St Jude Medical : 14 May, 2008  (Company News)
St Jude Medical has begun initial enrollments into a new landmark clinical trial designed to better identify which patients could benefit from implantable cardioverter defibrillator (ICD) therapy for the prevention of sudden cardiac arrest (SCA).
The DETERMINE (Defibrillators To Reduce Risk by Magnetic resonance imaging Evaluation) study, coordinated by researchers at Northwestern University and sponsored by St Jude Medical, is the first study to look at patients who already have had a heart attack (myocardial infarction), but whose hearts are less damaged, to determine if ICD therapy will prolong their lives.

The study is being conducted under a US Food and Drug Administration (FDA) approved Investigational Device Exemption.

About 325,000 Americans die each year - 900 people per day - from sudden cardiac arrest. Most of them would have survived if they had carried an ICD, a readily available, proven therapy that re-starts the heart's normal electrical activity after cardiac arrest. About half of all victims of sudden cardiac arrest have previously suffered a heart attack. The DETERMINE trial will study patients who have had a heart attack but have not yet had a sudden cardiac arrest, in an effort to identify patients at highest risk.

'We have the solution for treating sudden cardiac arrest - the ICD - but we need a better way to identify in advance those patients who will have the problem,' said Eric S Fain, MD, president of the St Jude Medical Cardiac Rhythm Management Division. 'If we could better predict who these 325,000 victims will be, physicians could provide them with the life-saving therapy they need.'

Current guidelines require that physicians use ‘ejection fraction’ - the amount of blood pumped out of the heart's lower left chamber compared to the total amount of blood in the lower chamber during each heartbeat - to determine if patients qualify for an ICD. Patients with a low ejection fraction (less than 35 percent) already qualify for a device.
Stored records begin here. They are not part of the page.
-- ==== Sys2Proof/Laws/PerInstr.lean ====
section
/-!
SUPPORT. Statements about each command as syntax, one lemma for each constructor: `EncodedFields` (the
word of a command holds its opcode, and RSV is zero) and `TableRow` (the word belongs to the command's row
of opcode_table.json).
-/

namespace Sys2Proof.Laws

/-- The bits that a row of mask 0xFF00000F fixes: RSV and OP. -/
theorem word_and_opMask (f : CmdFields) : f.word &&& (0xFF00000F : Word) = f.op.setWidth 32 := by
  ext k hk
  simp only [CmdFields.word, BitVec.getElem_and, BitVec.getElem_or, BitVec.getElem_shiftLeft,
    BitVec.getElem_setWidth]
  interval_cases k <;> simp

/-- The bits that a row of mask 0xFFF0000F fixes: RSV, IMM and OP. -/
theorem word_and_immMask (f : CmdFields) :
    f.word &&& (0xFFF0000F : Word) = f.imm.setWidth 32 <<< 20 ||| f.op.setWidth 32 := by
  ext k hk
  simp only [CmdFields.word, BitVec.getElem_and, BitVec.getElem_or, BitVec.getElem_shiftLeft,
    BitVec.getElem_setWidth]
  interval_cases k <;> simp

namespace EncodedFields

/-- The word of a command holds its opcode in OP (R83), and RSV is zero (R82). -/
def Statement (i : Instr) : Prop := opField (encode i) = i.fields.op ∧ rsvField (encode i) = 0

theorem holds (i : Instr) : Statement i := ⟨CmdFields.word_op _, CmdFields.word_rsv _⟩

theorem nop : Statement .nop := holds _
theorem permuteIp (rd rs1 : VIdx) : Statement (.permuteIp rd rs1) := holds _
theorem permuteIpinv (rd rs1 : VIdx) : Statement (.permuteIpinv rd rs1) := holds _
theorem permuteEp (rd rs1 : VIdx) : Statement (.permuteEp rd rs1) := holds _
theorem permuteP4 (rd rs1 : VIdx) : Statement (.permuteP4 rd rs1) := holds _
theorem permuteP10 (rd rs1 : VIdx) : Statement (.permuteP10 rd rs1) := holds _
theorem permuteP8 (rd rs1 : VIdx) : Statement (.permuteP8 rd rs1) := holds _
theorem permuteTbl (rd rs1 : VIdx) : Statement (.permuteTbl rd rs1) := holds _
theorem xor (rd rs1 rs2 : VIdx) : Statement (.xor rd rs1 rs2) := holds _
theorem split (rd rd2 rs1 : VIdx) : Statement (.split rd rd2 rs1) := holds _
theorem rotl (rd rs1 : VIdx) (n : Fin 16) : Statement (.rotl rd rs1 n) := holds _
theorem concat (rd rs1 rs2 : VIdx) : Statement (.concat rd rs1 rs2) := holds _
theorem sboxS0 (rd rs1 : VIdx) : Statement (.sboxS0 rd rs1) := holds _
theorem sboxS1 (rd rs1 : VIdx) : Statement (.sboxS1 rd rs1) := holds _
theorem keygen (rd rd2 rs1 : VIdx) : Statement (.keygen rd rd2 rs1) := holds _
theorem round (rd rs1 rs2 : VIdx) : Statement (.round rd rs1 rs2) := holds _
theorem encrypt (rd rs1 rs2 : VIdx) : Statement (.encrypt rd rs1 rs2) := holds _
theorem decrypt (rd rs1 rs2 : VIdx) : Statement (.decrypt rd rs1 rs2) := holds _

end EncodedFields

namespace TableRow

/-- The word of a command belongs to its row of the opcode table. -/
def Statement (i : Instr) : Prop := encode i &&& i.row.mask = i.row.pattern

theorem nop : Statement .nop := word_and_opMask _
theorem permuteIp (rd rs1 : VIdx) : Statement (.permuteIp rd rs1) :=
  (word_and_immMask _).trans (by simp [Instr.fields, Instr.row])
theorem permuteIpinv (rd rs1 : VIdx) : Statement (.permuteIpinv rd rs1) :=
  (word_and_immMask _).trans (by simp [Instr.fields, Instr.row])
theorem permuteEp (rd rs1 : VIdx) : Statement (.permuteEp rd rs1) :=
  (word_and_immMask _).trans (by simp [Instr.fields, Instr.row])
theorem permuteP4 (rd rs1 : VIdx) : Statement (.permuteP4 rd rs1) :=
  (word_and_immMask _).trans (by simp [Instr.fields, Instr.row])
theorem permuteP10 (rd rs1 : VIdx) : Statement (.permuteP10 rd rs1) :=
  (word_and_immMask _).trans (by simp [Instr.fields, Instr.row])
theorem permuteP8 (rd rs1 : VIdx) : Statement (.permuteP8 rd rs1) :=
  (word_and_immMask _).trans (by simp [Instr.fields, Instr.row])
theorem permuteTbl (rd rs1 : VIdx) : Statement (.permuteTbl rd rs1) :=
  (word_and_immMask _).trans (by simp [Instr.fields, Instr.row])
theorem xor (rd rs1 rs2 : VIdx) : Statement (.xor rd rs1 rs2) := word_and_opMask _
theorem split (rd rd2 rs1 : VIdx) : Statement (.split rd rd2 rs1) := word_and_opMask _
theorem rotl (rd rs1 : VIdx) (n : Fin 16) : Statement (.rotl rd rs1 n) := word_and_opMask _
theorem concat (rd rs1 rs2 : VIdx) : Statement (.concat rd rs1 rs2) := word_and_opMask _
theorem sboxS0 (rd rs1 : VIdx) : Statement (.sboxS0 rd rs1) :=
  (word_and_immMask _).trans (by simp [Instr.fields, Instr.row])
theorem sboxS1 (rd rs1 : VIdx) : Statement (.sboxS1 rd rs1) :=
  (word_and_immMask _).trans (by simp [Instr.fields, Instr.row])
theorem keygen (rd rd2 rs1 : VIdx) : Statement (.keygen rd rd2 rs1) := word_and_opMask _
theorem round (rd rs1 rs2 : VIdx) : Statement (.round rd rs1 rs2) := word_and_opMask _
theorem encrypt (rd rs1 rs2 : VIdx) : Statement (.encrypt rd rs1 rs2) := word_and_opMask _
theorem decrypt (rd rs1 rs2 : VIdx) : Statement (.decrypt rd rs1 rs2) := word_and_opMask _

end TableRow

end Sys2Proof.Laws
end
However, most people who suffer cardiac arrest have an ejection fraction greater than 35 percent and therefore are not currently eligible for the devices.

'Currently the criteria for determining whether a patient gets an ICD is the ejection fraction, or how much blood the heart muscle pumps,' said principal investigator Alan Kadish, MD, Chester C and Deborah M Cooley distinguished professor of cardiology at Northwestern University's Feinberg School of Medicine and associate chief of cardiology at Northwestern Memorial Hospital in Chicago. 'The DETERMINE study will evaluate whether the size of a heart attack scar predicts more accurately which patients can benefit from these devices. If the results of this study verify our hypothesis, we could potentially save tens of thousands of lives per year. It could drastically alter the selection criteria for implanting defibrillators.'

There is an increasing pool of evidence that scar tissue in the lower chamber of the heart, developed after a heart attack and measured by cardiac MRI (magnetic resonance imaging), predicts SCA. Two earlier pilot studies at Northwestern University's Feinberg School of Medicine (conducted collaboratively by Kadish and David Bello, MD, now with Mid-Florida Cardiology Specialists) suggested that the size of a post-heart attack scar predicted which patients would develop a life-threatening arrhythmia.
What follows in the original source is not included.